La Carnia fu accerchiata ed attaccata da Sud, da Est e da Nord attraverso il Passo di Monte Croce Carnico (Plőckőenpass). Il 15 ottobre, i tedeschi controllavano i fondivalle delle tre principali valli carniche e si apprestavano ad attaccare le formazioni partigiane nelle Prealpi Carniche e nei ridotti montani. Molti partigiani, duramente provati e demoralizzati, abbandonarono la lotta rientrando nei propri villaggi.
Il 10 ottobre 1944, ebbe luogo, ad Ampezzo, una riunione (l’ultima) del CLNZL, per decidere il da farsi a fronte dell’inarrestabile attacco tedesco. Vi partecipò anche il Magg. Schmidt, capo missione alleata presso le formazioni partigiane in Carnia, che lesse un proclama del Maresciallo Alexander, Comandante delle truppe alleate in Italia, il quale rappresentava la necessità del temporaneo scioglimento delle formazioni partigiane in Italia, fino alla ripresa delle operazioni nella primavera 1945. Il Governo della Repubblica di Carnia si dichiarò sciolto.
La risposta in merito al temporaneo scioglimento dei reparti fu data il 10 novembre 1944, in una drammatica riunione clandestina dei capi partigiani in una malga sopra Ampezzo. Gli osovani accettarono la proposta. Il rappresentante garibaldino, invece, Commissario politico Mario Lizzero, oppose un netto rifiuto all’invito del Maresciallo Alexander, tacciando gli Alleati di opportunismo e confermando la volontà delle Brigate Garibaldi di continuare la lotta .
Con i garibaldini rimase anche il battaglione Stalin n° 1, costituito da militari sovietici ex prigionieri. Le operazioni di riconquista, da parte tedesca, della Zona Libera di Carnia, si conclusero a fine novembre 1944. Sgominate le formazioni partigiane, rimaste a ranghi ridotti e braccate dai nuovi occupanti, i cosacchi collaborazionisti, la Zona Libera di Carnia dopo circa tre mesi aveva cessato di esistere e, con essa, l’inebriante esperienza democratica.
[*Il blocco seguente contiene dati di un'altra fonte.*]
theorem ilog2_spec {num den : ℕ} (hn : 0 < num) (hd : 0 < den) :
    (2 : ℚ) ^ ilog2 num den ≤ (num : ℚ) / den ∧ (num : ℚ) / den < 2 ^ (ilog2 num den + 1) := by
  obtain ⟨a1, a2⟩ := log2_bounds hn
  obtain ⟨b1, b2⟩ := log2_bounds hd
  have hdq : (0 : ℚ) < den := by exact_mod_cast hd
  set A : ℤ := ((Nat.log2 num : ℕ) : ℤ)
  set B : ℤ := ((Nat.log2 den : ℕ) : ℤ)
  have up : (num : ℚ) / den < 2 ^ (A - B + 1) := by
    rw [div_lt_iff₀ hdq]
    have : (2 : ℚ) ^ (A + 1) = 2 ^ (A - B + 1) * 2 ^ B := by rw [← zpow_add₀ (by norm_num)]; congr 1; ring
    have h2 : (2 : ℚ) ^ (A - B + 1) * 2 ^ B ≤ 2 ^ (A - B + 1) * den := by
      apply mul_le_mul_of_nonneg_left b1; positivity
    linarith
  have low : (2 : ℚ) ^ (A - B - 1) < (num : ℚ) / den := by
    rw [lt_div_iff₀ hdq]
    have : (2 : ℚ) ^ A = 2 ^ (A - B - 1) * 2 ^ (B + 1) := by rw [← zpow_add₀ (by norm_num)]; congr 1; ring
    have h2 : (2 : ℚ) ^ (A - B - 1) * den < 2 ^ (A - B - 1) * 2 ^ (B + 1) := by
      apply mul_lt_mul_of_pos_left b2; positivity
    linarith
  have cond : num * pow2Den (A - B) < den * pow2Num (A - B) ↔ (num : ℚ) / den < 2 ^ (A - B) := by
    rw [div_lt_iff₀ hdq, ← Nat.cast_lt (α := ℚ)]
    push_cast
    rw [pow2Num_eq]
    have hp : (0 : ℚ) < (pow2Den (A - B) : ℕ) := by exact_mod_cast pow2Den_pos _
    rw [show (den : ℚ) * (2 ^ (A - B) * (pow2Den (A - B) : ℕ)) = 2 ^ (A - B) * den * (pow2Den (A - B) : ℕ) by ring]
    exact mul_lt_mul_iff_left₀ hp
  unfold ilog2
  simp only
  split
  · rename_i h
    have := cond.mp h
    exact ⟨low.le, by rwa [show A - B - 1 + 1 = A - B by ring]⟩
  · rename_i h
    have := not_lt.mp (fun hx => h (cond.mpr hx))
    exact ⟨this, up⟩

/-! ## The rounding -/

theorem nearest_between {f : Fmt} {x : ℚ} {k : ℕ} (h1 : magValue f k ≤ x) (h2 : x < magValue f (k + 1)) (r : Rnd) (neg : Bool)
    (n : ℕ) (hn : match r with
      | .rn => (n = k ∧ (x - magValue f k < magValue f (k + 1) - x ∨ (x - magValue f k = magValue f (k + 1) - x ∧ k % 2 = 0))) ∨
          (n = k + 1 ∧ (magValue f (k + 1) - x < x - magValue f k ∨ (x - magValue f k = magValue f (k + 1) - x ∧ (k + 1) % 2 = 0)))
      | .rz => n = k
      | .ru => if neg then n = k else n = if x = magValue f k then k else k + 1
      | .rd => if neg then n = if x = magValue f k then k else k + 1 else n = k) : Nearest f r neg x n := by
  have mono := magValue_strictMono f
  have up : (if x = magValue f k then n = k else n = k + 1) → x ≤ magValue f n ∧ ∀ j < n, magValue f j < x := by
    intro h
    split at h
    · rename_i hx
      subst h
      exact ⟨hx.le, fun j hj => by rw [hx]; exact mono hj⟩
    · rename_i hx
      subst h
      exact ⟨h2.le, fun j hj => lt_of_le_of_lt (mono.monotone (Nat.lt_succ_iff.mp hj)) (lt_of_le_of_ne h1 (Ne.symm hx))⟩
  cases r
  · intro j hj
    have hlow : j ≤ k → magValue f j ≤ magValue f k := fun h => mono.monotone h
    have hhigh : k + 1 ≤ j → magValue f (k + 1) ≤ magValue f j := fun h => mono.monotone h
    have a0 : |magValue f k - x| = x - magValue f k := by rw [abs_sub_comm, abs_of_nonneg]; linarith
    have a1 : |magValue f (k + 1) - x| = magValue f (k + 1) - x := by rw [abs_of_pos]; linarith
    rcases hn with ⟨rfl, hn⟩ | ⟨rfl, hn⟩
    · rw [a0]
      rcases Nat.lt_or_ge j n with h | h
      · have := mono h
        left
        rw [abs_sub_comm, abs_of_nonneg (by linarith)]; linarith
      · have := hhigh (by omega)
        rw [abs_of_nonneg (by linarith)]
        rcases hn with hn | ⟨hn, he⟩
        · left; linarith
        · rcases eq_or_lt_of_le this with heq | hlt
          · right; exact ⟨by rw [← heq]; exact hn, he⟩
          · left; linarith
    · rw [a1]
      rcases Nat.lt_or_ge k j with h | h
      · have := mono (show k + 1 < j by omega)
        left
        rw [abs_of_nonneg (by linarith)]; linarith
      · have := hlow h
        rw [abs_sub_comm (magValue f j), abs_of_nonneg (show (0 : ℚ) ≤ x - magValue f j by linarith)]
        rcases hn with hn | ⟨hn, he⟩
        · left; linarith
        · rcases eq_or_lt_of_le this with heq | hlt
          · right; exact ⟨by rw [heq]; exact hn.symm, he⟩
          · left; linarith
  · subst hn; exact ⟨h1, h2⟩
  · cases neg
    · exact up (by simp only [Bool.false_eq_true, if_false] at hn; split at hn <;> simp_all)
    · simp only [if_true] at hn; subst hn; exact ⟨h1, h2⟩
  · cases neg
    · simp only [Bool.false_eq_true, if_false] at hn; subst hn; exact ⟨h1, h2⟩
    · exact up (by simp only [if_true] at hn; split at hn <;> simp_all)

/-- The rounding of a positive fraction. -/
theorem fround_rounds (f : Fmt) (r : Rnd) (neg : Bool) {num den : ℕ} (hn : 0 < num) (hd : 0 < den) :
    RoundsTo f r neg ((num : ℚ) / den) (fround f r neg num den) := by
  obtain ⟨l1, l2⟩ := ilog2_spec hn hd
  set L := ilog2 num den
  set F := Fmt.frac f
  set q := max (L - F) (Fmt.qmin f) with hq
  set a := num * pow2Den q with ha
  set b := den * pow2Num q with hb
  have hbpos : 0 < b := Nat.mul_pos hd (pow2Num_pos q)
  have hqpos : (0 : ℚ) < 2 ^ q := by positivity
  have hdq : (0 : ℚ) < den := by exact_mod_cast hd
  have hbq : (0 : ℚ) < b := by exact_mod_cast hbpos
  set x := (num : ℚ) / den with hx
  have hab : (a : ℚ) / b = x / 2 ^ q := by
    have hp : (0 : ℚ) < (pow2Den q : ℕ) := by exact_mod_cast pow2Den_pos _
    rw [ha, hb, hx]
    push_cast
    rw [pow2Num_eq]
    field_simp
  have xeq : x = (a : ℚ) / b * 2 ^ q := by rw [hab]; field_simp
  set n0 := a / b with hn0
  set m := a % b with hm
  have hmod : b * n0 + m = a := Nat.div_add_mod a b
  have hmlt : m < b := Nat.mod_lt _ hbpos
  have aq : (a : ℚ) / b = n0 + (m : ℚ) / b := by
    rw [← hmod]; push_cast; field_simp
  have hm0 : (0 : ℚ) ≤ (m : ℚ) / b := by positivity
  have hm1 : (m : ℚ) / b < 1 := by rw [div_lt_one hbq]; exact_mod_cast hmlt
  -- the quotient stands below 2^(frac + 1), and from 2^frac up where the quantum is above the smallest
  have hupq : (a : ℚ) / b < 2 ^ (F + 1) := by
    rw [hab, div_lt_iff₀ hqpos]
    refine lt_of_lt_of_le l2 ?_
    rw [← zpow_natCast, ← zpow_add₀ (by norm_num)]
    apply zpow_le_zpow_right₀ (by norm_num)
    have : L - F ≤ q := le_max_left ..
    push_cast; omega
  have hn0up : n0 < 2 ^ (F + 1) := by
    have : (n0 : ℚ) < 2 ^ (F + 1) := by linarith
    exact_mod_cast this
  have hlowq : Fmt.qmin f < q → 2 ^ F ≤ n0 := by
    intro h
    have hqe : q = L - F := by rcases max_choice (L - F) (Fmt.qmin f) with h1 | h1 <;> omega
    have : (2 : ℚ) ^ F ≤ (a : ℚ) / b := by
      rw [hab, le_div_iff₀ hqpos, hqe, ← zpow_natCast, ← zpow_add₀ (by norm_num)]
      rw [show (F : ℤ) + (L - F) = L by ring]; exact l1
    have h3 : ((2 ^ F : ℕ) : ℚ) < n0 + 1 := by push_cast; linarith
    have : 2 ^ F < n0 + 1 := by exact_mod_cast h3
    omega
  have hqmin : Fmt.qmin f ≤ q := le_max_right ..
  set base := (q - Fmt.qmin f).toNat * 2 ^ F with hbase
  have v0 : magValue f (base + n0) = n0 * 2 ^ q := magValue_at f q n0 hqmin (show n0 ≤ 2 ^ (F + 1) by omega) hlowq
  have v1 : magValue f (base + n0 + 1) = (n0 + 1) * 2 ^ q := by
    have := magValue_at f q (n0 + 1) hqmin (show n0 + 1 ≤ 2 ^ (F + 1) by omega) (fun h => show 2 ^ F ≤ n0 + 1 by have := hlowq h; omega)
    push_cast at this
    exact this
  have h1 : magValue f (base + n0) ≤ x := by rw [v0, xeq, aq]; nlinarith
  have h2 : x < magValue f (base + n0 + 1) := by rw [v1, xeq, aq]; nlinarith
  have hpar : base % 2 = 0 := by
    have : 2 ∣ 2 ^ F := dvd_pow_self 2 (by cases f <;> decide)
    exact Nat.mod_eq_zero_of_dvd (Dvd.dvd.mul_left this _)
  have d0 : x - magValue f (base + n0) = (m : ℚ) / b * 2 ^ q := by rw [v0, xeq, aq]; ring
  have d1 : magValue f (base + n0 + 1) - x = (1 - (m : ℚ) / b) * 2 ^ q := by rw [v1, xeq, aq]; ring
  have zero_iff : x = magValue f (base + n0) ↔ m = 0 := by
    rw [← sub_eq_zero, d0]
    constructor
    · intro h
      rcases mul_eq_zero.mp h with h | h
      · rcases div_eq_zero_iff.mp h with h | h
        · exact_mod_cast h
        · linarith
      · linarith
    · intro h; simp [h]
  have cmp1 : (m : ℚ) / b < 1 - (m : ℚ) / b ↔ 2 * m < b := by
    rw [← Nat.cast_lt (α := ℚ), lt_sub_iff_add_lt, ← add_div, div_lt_one hbq]; push_cast; constructor <;> intro h <;> linarith
  have cmp2 : (m : ℚ) / b = 1 - (m : ℚ) / b ↔ 2 * m = b := by
    rw [← Nat.cast_inj (R := ℚ), eq_sub_iff_add_eq, ← add_div, div_eq_one_iff_eq hbq.ne']; push_cast; constructor <;> intro h <;> linarith
  have cmp3 : 1 - (m : ℚ) / b < (m : ℚ) / b ↔ b < 2 * m := by
    rw [← Nat.cast_lt (α := ℚ), sub_lt_iff_lt_add, ← add_div, lt_div_iff₀ hbq, one_mul]; push_cast; constructor <;> intro h <;> linarith
  have lt1 (u v : ℚ) : u * 2 ^ q < v * 2 ^ q ↔ u < v := mul_lt_mul_iff_left₀ hqpos
  have eq1 (u v : ℚ) : u * 2 ^ q = v * 2 ^ q ↔ u = v := mul_left_inj' hqpos.ne'
  have hN : Nearest f r neg x (base + roundInt r neg n0 m b) := by
    apply nearest_between h1 h2
    cases r
    · simp only [roundInt, d0, d1, lt1, eq1, cmp1, cmp2, cmp3]
      split
      · rename_i h
        right
        refine ⟨by omega, ?_⟩
        rcases h with h | ⟨h, hodd⟩
        · left; exact h
        · right; exact ⟨h, by omega⟩
      · rename_i h
        left
        refine ⟨rfl, ?_⟩
        by_cases he : 2 * m = b
        · right; exact ⟨he, by omega⟩
        · left; omega
    · rfl
    · simp only [roundInt]
      cases neg <;> simp only [Bool.false_eq_true, if_false, if_true, zero_iff]
      · by_cases h : m = 0
        · simp [h]
        · simp [h, Nat.pos_of_ne_zero h, Nat.add_assoc]
      · simp
    · simp only [roundInt]
      cases neg <;> simp only [Bool.false_eq_true, if_false, if_true, zero_iff]
      · simp
      · by_cases h : m = 0
        · simp [h]
        · simp [h, Nat.pos_of_ne_zero h, Nat.add_assoc]
  refine ⟨_, hN, ?_⟩
  unfold fround
  rw [if_neg (by omega)]
  simp only
  change (if Fmt.infBits f ≤ base + roundInt r neg n0 m b then _ else _) = _
  by_cases h : base + roundInt r neg n0 m b < Fmt.infBits f
  · rw [if_pos h, if_neg (by omega)]
  · rw [if_neg h, if_pos (by omega)]
    all_goals (cases r <;> rfl)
Al suo posto era sorto il Kosakenland in Nord Italien come le autorità tedesche avevano definito il territorio assegnato ai cosacchi, oppure Cosackia come fu chiamata dai cosacchi. Carnici e cosacchi, due popoli separati da migliaia di chilometri, con storie e tradizioni diversissime, si approntavano a vivere insieme un periodo difficile e doloroso per entrambi, conclusosi nel maggio 1945 con la fine di un incubo per i primi, con una tragedia per i secondi.
L’esperienza della Zona Libera della Carnia, così feconda di iniziative innovatrici in campo politico, economico, sociale e culturale, conclusasi il 10 ottobre 1944, non fu vana. Sulla base di quell’esperienza, il Comitato di Liberazione Nazionale, nell’immediato dopoguerra (1946), diede vita alla Comunità Carnica, organo di promozione socio-economica cui aderirono quasi tutti i Comuni della Carnia.
Nel 1947, il Prefetto di Udine approvava la costituzione di un “Consorzio denominato Comunità Carnia”. Era questa Comunità Montana cosa assai diversa dalle omonime istituzioni del passato, quali per esempio la “Magnifica Comunità Cadorina”, le quali avevano finalità privatistiche di gestione patrimoniale e non di generale promozione di un’area montana omogenea.
Quella carnica fu quindi la prima Comunità Montana in Italia. Fu proprio il suo primo Presidente, il Sen. Michele Gortani, già capo del CLN carnico, ad essere incaricato dal Parlamento di predisporre, nel 1952, uno schema di legge per lo sviluppo delle aree montane.